■ WHAT THE EXERCISE ASKS
Only lines containing the string "NWord" belong in the answer; copy all of them from the entries.

■ RECORDED INFORMATION
/-! ## Stopped accesses (19 R392-R394) -/

/-- A line engine's or engine X's access stops at a missing page: its record is on its way to the fault buffer
(PAGE_FAULT_RECORD), and the party stays stopped. A scale read for engine V has engine A's record (ACC 3), and what engine A does
of its own, a trap that it stands at among it, is not changed by it (11 R245). -/
def Core.stopAt (c : Core) (r : FRec) : Core :=
  let c := { c with fwait := c.fwait ++ [r] }
  match r.eng with
  | .A => if r.acc = 3 then c else { c with lineA := { c.lineA with st := .faulted } }
  | .M => { c with lineM := { c.lineM with st := .faulted } }
  | .V => { c with lineV := { c.lineV with st := .faulted } }
  | .X => c

/-- The record of a stopped access (19 R393). -/
def faultRec (s : State) (e : Eng) (acc : Nat) (va lvl eaddr prog : Nat) : FRec where
  va := BitVec.ofNat 64 va
  gen := s.me.gen
  level := BitVec.ofNat 2 lvl
  acc := BitVec.ofNat 3 acc
  eng := e
  seq := if s.cur.entry then 0 else s.cur.seq
  prog := BitVec.ofNat 12 prog
  eaddr := BitVec.ofNat 64 eaddr
  cmd := s.cur.seq

/-- The records of stopped accesses that wait for service. -/
def Core.waiting (c : Core) : List FRec := (c.fwait ++ c.fbuf).filter (fun r => !r.void)

/-- A scale that engine V asked for stands at a missing page: engine A halts, and the execute domain with it (07 R156, 11 R245,
15 R326). -/
def Core.scaleMiss (c : Core) : Bool := c.waiting.any (fun r => r.eng = .A && r.acc = 3)

/-- Whether an engine's command waits at a missing page. -/
def Core.stopped (c : Core) (e : Eng) (seq : BitVec 32) : Bool :=
  c.waiting.any (fun r => r.eng = e && r.cmd = seq)

/-- The command at work stops at a missing page (11 R245, 19 R392). -/
def State.missing (s : State) (e : Eng) (acc : Nat) (va lvl eaddr prog : Nat) : Out :=
  let r := faultRec s e acc va lvl eaddr prog
  .next { s.updMe (fun c => c.stopAt r) with note := .missing r }

/-- How a word ends on an access that gave no data. A fault met after an early commit of the access is one of a phase that
is no longer replayable (02 R37, 20 R417). -/
def State.stopOn (s : State) (e : Eng) (acc prog : Nat) : Acc → Out
  | .ok s1 _ => s1.done
  | .fault s1 f => s1.fault { f with early := s1.me.ph.nonrepl && !s.me.ph.nonrepl }
  | .missing s1 va l ea => s1.missing e acc va l ea prog
  | .wait s1 => s1.waits

/-- How a word of engine V ends on a scale that it could not read (07 R156): engine A and its scale reads are one party, which
holds at most one record (19 R392). -/
def State.stopScale (s : State) (x : Acc) : Out :=
  match x with
  | .missing s1 va l ea => if s.me.waiting.any (fun r => r.eng = .A) then s1.waits else s1.missing .A 3 va l ea 0
  | x => s.stopOn .A 3 0 x

end Sys2Proof.Machine
end

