/-- A FENCEV of engine M (14 R313): the scale reads of the words before it come before every access of the words after it. -/
def readsAhead (s : State) : List MWork → Except Out State
  | [] => .ok s
  | m :: t =>
    match m.readAhead s with
    | .error a => .error (s.stopOn .M 3 0 a)
    | .ok (s1, k) => readsAhead (s1.updMe (fun c => { c with mwork := c.mwork.map (fun x => if x = m then k else x) })) t

/-- Cells of a loaded buffer (09 R192). -/
def loadCells (s : State) (ty : Nat) (left : Bool) (es : List Vec) : SMap Cell32 :=
  let w := width ty
  allCells (fun i j =>
    if left then (if i < s.ma ∧ j < s.kk then entElem es w i j else 0)
    else if i < s.kk ∧ j < s.na then entElem es w j i else 0)

/-- Forms the result of a word whose entries have all come: what lands, and its flags. -/
def formWork (s : State) (m : MWork) : Except Acc (State × List Landing × Flags) :=
  let load (n : Nat) (left : Bool) (w : NWord) : Except Acc (State × List Landing × Flags) :=
    .ok (s, [.buf n { cells := loadCells s w.ty.toNat left (if left then m.opL else m.opR), tag := w.ty }], 0)
  let mma (w : NWord) (sparse : Bool) : Except Acc (State × List Landing × Flags) :=
    let side (left : Bool) : Opnd := (((m.sides s).find? (fun x => x.1 = left)).map (·.2.1)).getD { fmt := w.ty.toNat }
    if (s.me.bankAt w.dst.toNat).bad then .error (.fault s arrayBad) else
    match product s (s.me.bankAt w.dst.toNat) s.ma s.na s.kk (side true) (side false) m.opL m.opR m.opX sparse with
    | .error a => .error a
    | .ok (s1, b, fl) => .ok (s1, [.bank w.dst.toNat b], fl)
  match m.i with
  | .mlds (.nat w) => load 0 true w
  | .mldf (.nat w) => load 1 false w
  | .mldg (.nat w) => load 2 false w
  | .mma (.nat w) => mma w false
  | .mmas (.nat w) => mma w true
  | _ => .ok (s, [], 0)

/-- Whether an entry that a word at work is to take now carries an uncorrectable error. -/
def popsBad (s : State) (m : MWork) : Bool :=
  m.pops.any (fun p => p.1 ≤ s.me.vcycle && ((s.head p.2.1).map (·.bad)).getD false)

/-- A word of M with its entries, some still to come: it stays at work, or its result is formed at once. -/
def startWork (s : State) (m : MWork) : Except Out State :=
  if popsBad s m then .error (s.fault { arrayBad with bank := some 0 })
  else match takePops s m m.pops with
  | none => .error s.waits
  | some (s1, m1) =>
    if m1.pops.isEmpty then
      match formWork s1 m1 with
      | .error a => .error (s.stopOn .M 3 0 a)
      | .ok (s2, lands, fl) => .ok (s2.formed m1 lands fl)
    else .ok (s1.updMe (fun c => { c with mwork := c.mwork ++ [m1] }))

/-- The words at work whose pops are due at the core's virtual cycle take them, and those that have all their entries
form their results (09 R188). -/
def workOn (s : State) : List MWork → Except Out State
  | [] => .ok s
  | m :: t =>
    if m.formed then workOn s t
    else
      let s0 := { s with cur := { s.cur with eng := .M, seq := m.seq, entry := false, line := m.line, slot := m.slot } }
      if popsBad s0 m then .error (s0.fault { arrayBad with bank := some 0 })
      else match takePops s0 m m.pops with
      | none => .error s.waits
      | some (s1, m1) =>
        let put (s : State) (m2 : MWork) : State := s.updMe (fun c => { c with mwork := c.mwork.map (fun x => if x = m then m2 else x) })
        if m1.pops.isEmpty then
          match formWork s1 m1 with
          | .error a => .error (s0.stopOn .M 3 0 a)
          | .ok (s2, lands, fl) =>
            workOn (put (s2.updMe (fun c => { c with flights := placeFlight (m1.fly s2 lands fl false) c.flights })) { m1 with formed := true }) t
        else workOn (put s1 m1) t

/-! ## The words -/

/-- MLDS, MLDF, MLDG. -/
def loadM (i : Instr) (left : Bool) (s : State) : Out :=
  issueM i s fun _ w =>
    match matCheck s with
    | some o => .error o
    | none =>
      if 64 < s.kk then .error (shapeBad s)
      else match opndOf s left (w.c.toNat % 4) 0 w.ty.toNat s.ma s.na s.kk w.a with
        | .error o => .error o
        | .ok (s1, x) =>
          let ne := ceilDiv s.kk (kpOf w.ty.toNat)
          let m := s.work i w ne
          let m := if left then { m with opL := x.es } else { m with opR := x.es }
          startWork s1 { m with pops := popsOf m.t m.o (if left then 0 else 1) x ne }

/-- MLDS (09 R192). -/
def execMlds (f : Form) (s : State) : Out := loadM (.mlds f) true s
/-- MLDF (09 R192). -/
def execMldf (f : Form) (s : State) : Out := loadM (.mldf f) false s
/-- MLDG (09 R192). -/
def execMldg (f : Form) (s : State) : Out := loadM (.mldg f) false s

/-- The busy time of a product (09 R188). -/
def mmaBusy (s : State) (sparse : Bool) (l r : Nat) : Nat :=
  let w := max (width l) (width r)
  if sparse && !s.mirrors true then (if w = 32 then 2 * s.kk else ceilDiv (s.kk * w) 32) else cyclesOf w s.kk

/-- MMA and MMAS. Where two operands pop one queue, the entries of L that are due at a virtual cycle are taken before those of
R, and the metadata's after both (DESIGN CHOICE, log entry 128). -/
def mmaWord (i : Instr) (sparse : Bool) (s : State) : Out :=
  issueM i s fun _ w =>
    match matCheck s with
    | some o => .error o
    | none =>
      match planMma s w sparse with
      | .error o => .error o
      | .ok (s1, p) =>
        let m := s.work i w (mmaBusy s sparse p.l.fmt p.r.fmt)
        let pops := popsOf m.t m.o 0 p.l p.nl ++ popsOf m.t m.o 1 p.r p.nr
        let m := { m with opL := p.l.es, opR := p.r.es }
        if !sparse then startWork s1 { m with pops := pops }
        else match s.cmd.bind (·.strm) with
          | some n =>
            match regOpnd s1 { fmt := 0 } n p.nx with
            | .error o => .error o
            | .ok (s2, x) => startWork s2 { m with pops := pops, opX := x.es }
          | none => startWork s1 { m with pops := pops ++ popsOf m.t m.o 2 { fmt := 0, q := some (0x300 + w.c.toNat % 4) } p.nx }
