-- ==== Sys2Proof/Machine/Atomics.lean ====
section
/-! DEFINITION. Fences, ordered accesses and atomics of group 4 (14 R312-R319), native and on the control core; the
tagged remote atomics (14 R320-R323), as requester and as target; and the words of replicated pages. -/

namespace Sys2Proof.Machine

/-! ## The arithmetic of R315 -/

/-- The atomic operations in the order of their ops. -/
inductive Atom where
  | add | max | min | xchg | cas | or | and
deriving DecidableEq, Repr

/-- The new word and the flags of an atomic (14 R315); `cmp` is the compare value of ACAS. -/
def atomic (op : Atom) (ty : Nat) (fm : Word) (old v cmp : Nat) : Nat × Flags :=
  match op with
  | .add => if ty = 0 then addF32 fm true old v else ((old + v) % 2 ^ 32, 0)
  | .max => if ty = 0 then minMax fp32 true false (flushIn fp32 fm old) (flushIn fp32 fm v)
            else (if intVal ty old < intVal ty v then v else old, 0)
  | .min => if ty = 0 then minMax fp32 false false (flushIn fp32 fm old) (flushIn fp32 fm v)
            else (if intVal ty v < intVal ty old then v else old, 0)
  | .xchg => (v, 0)
  | .cas => (if old = cmp then v else old, 0)
  | .or => (old ||| v, 0)
  | .and => (old &&& v, 0)

/-- The old value as a register receives it. -/
def atomOld (ty old : Nat) : Word := if ty = 8 then (BitVec.ofNat 32 old).signExtend 64 else BitVec.ofNat 64 old

/-- A scope widened to the smallest that contains the issuer and the target core (14 R316). -/
def scopeTo (scope lcore target : Nat) : Nat :=
  max scope (if target = lcore then 0 else if clusterOf target = clusterOf lcore then 1 else if dieOf target = dieOf lcore then 2 else 3)

/-! ## Atomics -/

/-- An atomic word of engine A (14 R309, R315, R316). -/
def atomicA (i : Instr) (op : Atom) (s : State) : Out :=
  issueA i s fun r w =>
    let a := (s.gOf r w 0).toNat
    let rel := w.c.toNat / 16 % 2 = 1
    if (rel && !s.me.astores.isEmpty) || s.behindStore true a 4 then .error s.waits
    else match addrBad s true a 4 4 with
      | some f => .error (s.fault f)
      | none =>
        match windowOf a with
        | none => .error (s.fault (access 5 a))
        | some (t, o) =>
          if !s.windowOk s.cur.lcore t then .error (s.fault (access 4 a))
          else if s.isTent then .error s.waits
          else match (if t = s.cur.lcore then some s else firstEarly s) with
            | none => .error s.waits
            | some s1 =>
              if s1.accPoison t o 4 then .error (s1.fault (accFault t o)) else
              match (if op = .add then addWrite s1 t o 4 else Except.ok s1) with
              | .error f => .error (s1.fault f)
              | .ok s2 =>
                let ty := w.ty.toNat
                let old := leNat (s2.accRead t o 4)
                let (new, fl) := atomic op ty s.fmode old (fld (s.gOf r w 1) 0 32) (fld (s.me.gget w.dst.toNat) 0 32)
                let s3 := (s2.accWrite t o (leBytes 4 new) none).setFlags fl
                .ok (s3.updMe (fun c => c.gput w.dst.toNat (atomOld ty old)))

/-- An access of the control core to a word of a window: the core and the offset, or the trap (06 R113, 14 R316). -/
def ctlWindow (s : State) (a n align cause : Nat) : Except Nat (Nat × Nat) :=
  if a % n ≠ 0 then .error align
  else match windowOf a with
    | none => .error cause
    | some (t, o) => if s.windowOk s.cur.lcore t then .ok (t, o) else .error cause

/-- A release of the control core at a scope: its buffered stores are performed, and applied by every replica that parties
within the scope read; the state after, and whether it is complete. -/
def ctlRelease (s : State) (scope : Nat) : State × Bool :=
  let s1 := s.drainSbuf s.cur.lcore
  (s1, !s1.relWaits s.cur.lcore scope)

/-- An atomic of the control core: it uses the current FMODE and sets no flag. With REL its earlier stores are performed
first, on every replica where the scope asks for it. -/
def atomicC (i : Instr) (op : Atom) (s : State) : Out :=
  withPort i s fun p =>
    let a := s.x p.vs1
    match ctlWindow s a.toNat 4 6 7 with
    | .error c => s.trap c a
    | .ok (t, o) =>
      let rel := p.imm18.toNat / 16 % 2 = 1
      let (s1, ok) := if rel then ctlRelease s (scopeTo (p.imm18.toNat % 8) s.cur.lcore t) else (s, true)
      if !ok then s1.waits
      else if s1.accPoison t o 4 then ctlPoison s1 4 (Config.windowBase + Config.accBytes * t + o)
      else
        let ty := p.ty.toNat
        let old := leNat (s1.accRead t o 4)
        let (new, _) := atomic op ty s.me.fmode old (fld (s.x p.vs2) 0 32) (fld (s.x p.vd) 0 32)
        (s1.accWrite t o (leBytes 4 new) (some s.cur.lcore)).retireP p.vd (atomOld ty old)

def atomicWord (i : Instr) (f : Form) (op : Atom) (s : State) : Out :=
  match f with
  | .nat _ => atomicA i op s
  | .port _ => atomicC i op s

/-- AADD (14 R315). -/
def execAadd (f : Form) (s : State) : Out := atomicWord (.aadd f) f .add s
/-- AMAX (14 R315). -/
def execAmax (f : Form) (s : State) : Out := atomicWord (.amax f) f .max s
/-- AMIN (14 R315). -/
def execAmin (f : Form) (s : State) : Out := atomicWord (.amin f) f .min s
/-- AXCHG (14 R315). -/
def execAxchg (f : Form) (s : State) : Out := atomicWord (.axchg f) f .xchg s
/-- ACAS (14 R315). -/
def execAcas (f : Form) (s : State) : Out := atomicWord (.acas f) f .cas s
/-- AOR (14 R315). -/
def execAor (f : Form) (s : State) : Out := atomicWord (.aor f) f .or s
/-- AAND (14 R315). -/
def execAand (f : Form) (s : State) : Out := atomicWord (.aand f) f .and s

/-- VADDM (14 R317): adds into a row of the core's own accumulator SRAM, at its landing. -/
def execVaddm (f : Form) (s : State) : Out :=
  issueV (.vaddm f) s fun v =>
    if v.s.isTent then .wait
    else
      let act := (List.range (v.s.elems 32)).filter (guarded v.g 32)
      let mode : AccMode := if v.ty = 0 then .addF true v.fm else .addI
      .ok [.acc v.w.dst.toNat mode v.a (contMask 32 act)] 0

/-! ## Fences and ordered accesses (14 R313, R314) -/

/-- A FENCEV of a line engine; `rel` says that it releases. On engine A the phase's later stores take effect after its earlier ones (14 R308); on engine M or
V the writes to accumulator SRAM of later words are performed after those that are in flight (14 R313; DEDUCED, log entry 84),
and engine M's words at work make the scale reads that they still owe. -/
def fenceLine (s : State) (rel : Bool) : Except Out State :=
  if s.cur.eng = .A then .ok (if rel then s.updMe (fun c => { c with ph := { c.ph with fenced := true } }) else s)
  else match (if s.cur.eng = .M then readsAhead s s.me.mwork else .ok s) with
    | .error o => .error o
    | .ok s =>
      let due := (s.me.flights.filter (fun f => f.eng = s.cur.eng && f.lands.any Landing.isAcc)).foldl (fun m f => max m f.due) 0
      .ok (if rel then s.updLn (fun l => { l with fence := max l.fence due }) else s)

/-- FENCEV ACQ or REL: the accesses of each party are made in its order, and a line engine's release takes effect at the
drain step (14 R308). -/
def fenceWord (i : Instr) (f : Form) (rel : Bool) (s : State) : Out :=
  match f with
  | .nat _ => issueC i s (fun _ => []) fun _ _ => fenceLine s rel
  | .port _ => withPort i s fun p =>
      if !rel then s.retireP 0 0
      else
        let (s1, ok) := ctlRelease s (p.imm18.toNat % 8)
        if ok then s1.retireP 0 0 else s1.waits

/-- FENCEV ACQ (14 R313). -/
def execFencevAcq (f : Form) (s : State) : Out := fenceWord (.fencevAcq f) f false s
/-- FENCEV REL (14 R313). -/
def execFencevRel (f : Form) (s : State) : Out := fenceWord (.fencevRel f) f true s
/-- FENCEV SC (14 R308, R313): on a line engine, at cluster scope or wider, an early commit comes first, and what it released
of replicated pages is applied by every replica within the scope. -/
def execFencevSc (f : Form) (s : State) : Out :=
  match f with
  | .nat _ => issueC (.fencevSc f) s (fun _ => []) fun _ w =>
      if s.cur.eng = .A && !s.me.astores.isEmpty then .error s.waits
      else if w.c.toNat % 8 = 0 then fenceLine s true
      else match beforeEarly s with
        | some s1 => if s1.relWaits s.cur.lcore (w.c.toNat % 8) then .error s1.waits else fenceLine s1 true
        | none => .error s.waits
  | .port _ => fenceWord (.fencevSc f) f true s

/-- LDACQ (14 R314). -/
def execLdacq (f : Form) (s : State) : Out :=
  match f with
  | .nat _ => issueA (.ldacq f) s fun r w =>
      match loadA s true (s.gOf r w 0).toNat 8 8 with
      | .ok s1 bs => .ok (s1.updMe (fun c => c.gput w.dst.toNat (BitVec.ofNat 64 (leNat bs))))
      | x => .error (s.stopOn .A 0 0 x)
  | .port _ => withPort (.ldacq f) s fun p =>
      match ctlRead s s.cur.lcore (s.x p.vs1).toNat 8 with
      | .ok s1 bs => s1.retireP p.vd (BitVec.ofNat 64 (leNat bs))
      | x => s.ctlStop (s.x p.vs1) x

/-- STREL (14 R314): the earlier stores are made first. -/
def execStrel (f : Form) (s : State) : Out :=
  match f with
  | .nat _ => issueA (.strel f) s fun r w =>
      let a := (s.gOf r w 0).toNat
      if !s.me.astores.isEmpty then .error s.waits
      else match addrBad s true a 8 8 with
        | some x => .error (s.fault x)
        | none =>
          match virtPut s .A true a (all (leBytes 8 (s.gOf r w 1).toNat)) with
          | .ok s1 _ => .ok s1
          | x => .error (s.stopOn .A 1 0 x)
  | .port _ => withPort (.strel f) s fun p =>
      let (s1, ok) := ctlRelease s (p.imm18.toNat % 8)
      if (s.x p.vs1).toNat % 8 ≠ 0 then s.trap 6 (s.x p.vs1)
      else if !ok then s1.waits
      else match ctlWrite s1 s.cur.lcore (s.x p.vs1).toNat (leBytes 8 (s.x p.vs2).toNat) with
        | .ok s2 _ => s2.retireP 0 0
        | x => s.ctlStop (s.x p.vs1) x

/-! ## Tagged remote atomics (14 R320-R323) -/

def msToCycles (n : Nat) : Nat := n * Config.cyclesPerMs

/-- The module's identity in its requests (DEDUCED from the serial number, log entry 32). -/
def selfModule : BitVec 64 := Config.serial.setWidth 64

/-- The reserved bits of a request block (14 R320). -/
def blockBad (b : List Word) : Bool :=
  (b.getD 0 0).toNat / 2 ^ 16 ≠ 0 || (b.getD 5 0) ≠ 0 || (b.getD 6 0) ≠ 0 || (b.getD 7 0) ≠ 0

/-- A remote atomic ends with its status; the old value is extended as R315 says. -/
def rmtDone (s : State) (p : PWord) (old : Nat) (status : Nat) : Out :=
  (s.updMe (fun c => { (c.wx (p.vd + 1) (BitVec.ofNat 64 status)) with rmt := none, rmtans := none })).retireP p.vd (atomOld p.ty.toNat old)

/-- The unit's early commit before a remote atomic: none while it must wait. -/
def rmtCommit (s : State) : Option State :=
  match s.me.unit with
  | none => some s
  | some _ =>
    if s.me.ph.stage ≠ .run then none
    else if s.me.ph.acc37 then some s
    else if s.me.ph.mixed then none
    else some ((earlyCommit s s.cur.lcore).updMe (fun c => { c with ph := { c.ph with acc37 := true } }))

/-- A remote form: the answer if it has come, a wait while it is out, or the checks and the send. -/
def rmtWord (i : Instr) (op : Nat) (s : State) : Out :=
  withPort i s fun p =>
    match s.me.rmtans, s.me.rmt with
    | some (old, st), _ => rmtDone s p (if st = 0 then old.toNat else 0) st.toNat
    | none, some _ => s.waits
    | none, none =>
      let a := s.x p.vs1
      if a.toNat % 64 ≠ 0 then s.trap 4 a
      else match ctlReadDws s s.cur.lcore a.toNat 8 with
        | .ok s1 bs =>
          let b := wordsOf 8 bs
          let peer := (s.me.unit.bind (fun u => SMap.find s.hub.jobs u.job)).bind (fun j => SMap.find j.peers (fld (b.getD 0 0) 0 16))
          match peer with
          | none => rmtDone s1 p 0 3
          | some (gid, qp, valid) =>
            if blockBad b || !valid then rmtDone s1 p 0 3
            else
              let tag := b.getD 4 0
              let first := (s.hub.tags.find? (fun t => t.1 = tag && s.now - t.2 < msToCycles 1000)).map (·.2)
              if (first.map (fun t => decide (s.now - t > msToCycles 100))).getD false then rmtDone s1 p 0 2
              else if !s.isReady Ready.rdma then s.waits
              else match rmtCommit s1 with
                | none => s.waits
                | some s2 =>
                  let (s3, ok) := ctlRelease s2 4
                  if !ok then s3.waits
                  else
                    let r : RmtReq := { module := selfModule, tag := tag, op := BitVec.ofNat 3 op, ty := p.ty, raddr := b.getD 1 0,
                                        opnd := (b.getD 2 0).setWidth 32, cmp := (b.getD 3 0).setWidth 32 }
                    let tags := if first.isSome then s.hub.tags else s.hub.tags.filter (fun t => t.1 ≠ tag) ++ [(tag, s.now)]
                    let s4 := { s3 with hub := { s3.hub with tags := tags, pkts := s3.hub.pkts ++ [Sent.mk gid qp (.request r)] } }
                    (s4.updMe (fun c => { c with rmt := some (tag, s.now) })).waits
        | x => s.ctlStop a x

/-- AADD.RMT. -/
def execAaddRmt (p : PWord) (s : State) : Out := rmtWord (.aaddRmt p) 0 s
/-- AMAX.RMT. -/
def execAmaxRmt (p : PWord) (s : State) : Out := rmtWord (.amaxRmt p) 1 s
/-- AMIN.RMT. -/
def execAminRmt (p : PWord) (s : State) : Out := rmtWord (.aminRmt p) 2 s
/-- AXCHG.RMT. -/
def execAxchgRmt (p : PWord) (s : State) : Out := rmtWord (.axchgRmt p) 3 s
/-- ACAS.RMT. -/
def execAcasRmt (p : PWord) (s : State) : Out := rmtWord (.acasRmt p) 4 s
/-- AOR.RMT. -/
def execAorRmt (p : PWord) (s : State) : Out := rmtWord (.aorRmt p) 5 s
/-- AAND.RMT. -/
def execAandRmt (p : PWord) (s : State) : Out := rmtWord (.aandRmt p) 6 s

def atomOf (op : Nat) : Option Atom :=
  match op with
  | 0 => some .add | 1 => some .max | 2 => some .min | 3 => some .xchg | 4 => some .cas | 5 => some .or | 6 => some .and
  | _ => none

/-- Sends a response on the connection of a request (21 R430). -/
def respond (s : State) (q : QPair) (r : RmtReq) (old status : Nat) : State :=
  let p : Sent := { gid := q.gid, qp := q.peer, body := .response r.tag (BitVec.ofNat 32 old) (BitVec.ofNat 3 status) }
  { s with hub := { s.hub with pkts := s.hub.pkts ++ [p] } }

/-- Whether a remote target word exists for a job: in a window, aligned, its core the job's. -/
def rmtTarget (s : State) (job a : Nat) : Option (Nat × Nat) :=
  match s.jobAt job, windowOf a with
  | some j, some (t, o) => if a % 4 = 0 ∧ j.attr.jlo ≤ t ∧ t < j.attr.jhi then some (t, o) else none
  | _, _ => none

/-- A remote atomic of a connection (14 R321, R322): a key that the replay table holds is answered from it; else the atomic is
performed once and recorded. -/
def rmtPerform (r : RmtReq) (q : QPair) (s : State) : Out :=
  match s.hub.replays.find? (fun x => x.req.module = r.module && x.req.tag = r.tag && s.now - x.time < msToCycles 150) with
    | some x => (if x.req = r then respond s q r x.old.toNat 0 else respond s q r 0 4).done
    | none =>
      match rmtTarget s q.job r.raddr.toNat, atomOf r.op.toNat with
      | some (t, o), some op =>
        let old := leNat (s.accRead t o 4)
        let (new, _) := atomic op r.ty.toNat Config.remoteFmode old r.opnd.toNat r.cmp.toNat
        let s1 := s.accWrite t o (leBytes 4 new) none
        let s2 := { s1 with hub := { s1.hub with replays := s1.hub.replays ++ [{ req := r, old := BitVec.ofNat 32 old, time := s.now }] } }
        (respond s2 q r old 0).done
      | _, _ => (respond s q r 0 3).done
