/-! ## RDMA (21 R429) -/

/-- Packets are sent on a queue pair's connection. -/
def State.packets (s : State) (q : QPair) (ps : List Packet) : State :=
  { s with hub := { s.hub with pkts := s.hub.pkts ++ ps.map (fun p => { gid := q.gid, qp := q.peer, body := p }) } }

/-- The packets that carry a read's bytes: each at most the path MTU. -/
def readChunks (mtu : Nat) : Nat → List Byte → List (List Byte)
  | 0, _ => []
  | fuel + 1, bs => if bs.length ≤ mtu then [bs] else bs.take mtu :: readChunks mtu fuel (bs.drop mtu)

/-- A packet's payload fits the path MTU. -/
def payloadFits (mtu : Nat) : RdmaOp → Bool
  | .write d => d.length ≤ mtu
  | .send d => d.length ≤ mtu
  | .read _ => true
  | .atomicStd => true

/-- The answer to a read at a job's addresses: its bytes, or a NAK where some page refuses it or it meets an error. -/
def readAnswer (s : State) (j : Job) (mtu va n : Nat) : List Packet :=
  match jobRead s j.root va n with
  | some bs =>
    if (List.range n).any (fun k => match jobPa s j.root (va + k) {} with
        | some (pa, _) => (s.memSub hubDie pa 1).isSome
        | none => false) then [.nak]
    else (readChunks mtu (n + 1) bs).map .data
  | none => [.nak]

/-- RDMA_PACKET (21 R429): WRITE and READ at the virtual addresses of the job of the queue pair, translated by the job's tables; an
access that some page refuses, or that meets poison, is answered by a NAK and has no effect, as is what does not fit the path MTU. A
SEND has no place in memory that the spec names. The transports that are absent, and queue pairs that are not connected, take no
packet. -/
def execRdmaPacket (route : Route) (va : Word) (op : RdmaOp) (s : State) : Out :=
  if s.hub.st ≠ .up || !s.isReady Ready.rdma then s.waits
  else match SMap.find s.hub.qps route.qp.toNat with
    | none => s.done
    | some q =>
      if route.via ≠ .rc then s.done
      else match s.openJob q.job with
        | none => (s.packets q [.nak]).done
        | some j =>
          if !payloadFits q.mtu op then (s.packets q [.nak]).done
          else match op with
          | .atomicStd => (s.packets q [.nak]).done
          | .send _ => (s.packets q [.ack]).done
          | .write d =>
            if (List.range d.length).all (fun k => (jobPa s j.root (va.toNat + k) { wr := true }).isSome) then
              ((jobWrite s j.root va.toNat d).packets q [.ack]).done
            else (s.packets q [.nak]).done
          | .read n => (s.packets q (readAnswer s j q.mtu va.toNat n)).done

/-! ## What the owner sets (21 R428, R429) -/

/-- Queue pairs of the module. -/
def qpLimit : Nat := 16384

/-- A queue pair may be connected: its path MTU is one of R429's, and the module has one more. -/
def qpOk (s : State) (qp : Nat) (q : QPair) : Bool :=
  (q.mtu = 1024 || q.mtu = 2048 || q.mtu = 4096) && ((SMap.find s.hub.qps qp).isSome || s.hub.qps.length < qpLimit)

/-- The owner sets a port's addresses, the priority with PFC, or a queue pair, by means that no message of the control channel carries
(log entry 131). -/
def applySetting (m : BitVec 64) (x : Setting) (s : State) : Out :=
  if s.hub.st ≠ .up || !s.owns m then s.waits
  else match x with
    | .address p v4 v6 => if p ≤ 8 then State.done { s with hub := { s.hub with ports := SMap.put s.hub.ports p (v4, v6) } } else s.waits
    | .pfc k => State.done { s with hub := { s.hub with pfc := k } }
    | .queuePair qp none => State.done { s with hub := { s.hub with qps := SMap.del s.hub.qps qp.toNat } }
    | .queuePair qp (some q) =>
      if s.isReady Ready.rdma && qpOk s qp.toNat q then State.done { s with hub := { s.hub with qps := SMap.put s.hub.qps qp.toNat q } }
      else s.waits

end Sys2Proof.Machine
end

■ EXERCISE OUTPUT
  let load (n : Nat) (left : Bool) (w : NWord) : Except Acc (State × List Landing × Flags) :=
  let mma (w : NWord) (sparse : Bool) : Except Acc (State × List Landing × Flags) :=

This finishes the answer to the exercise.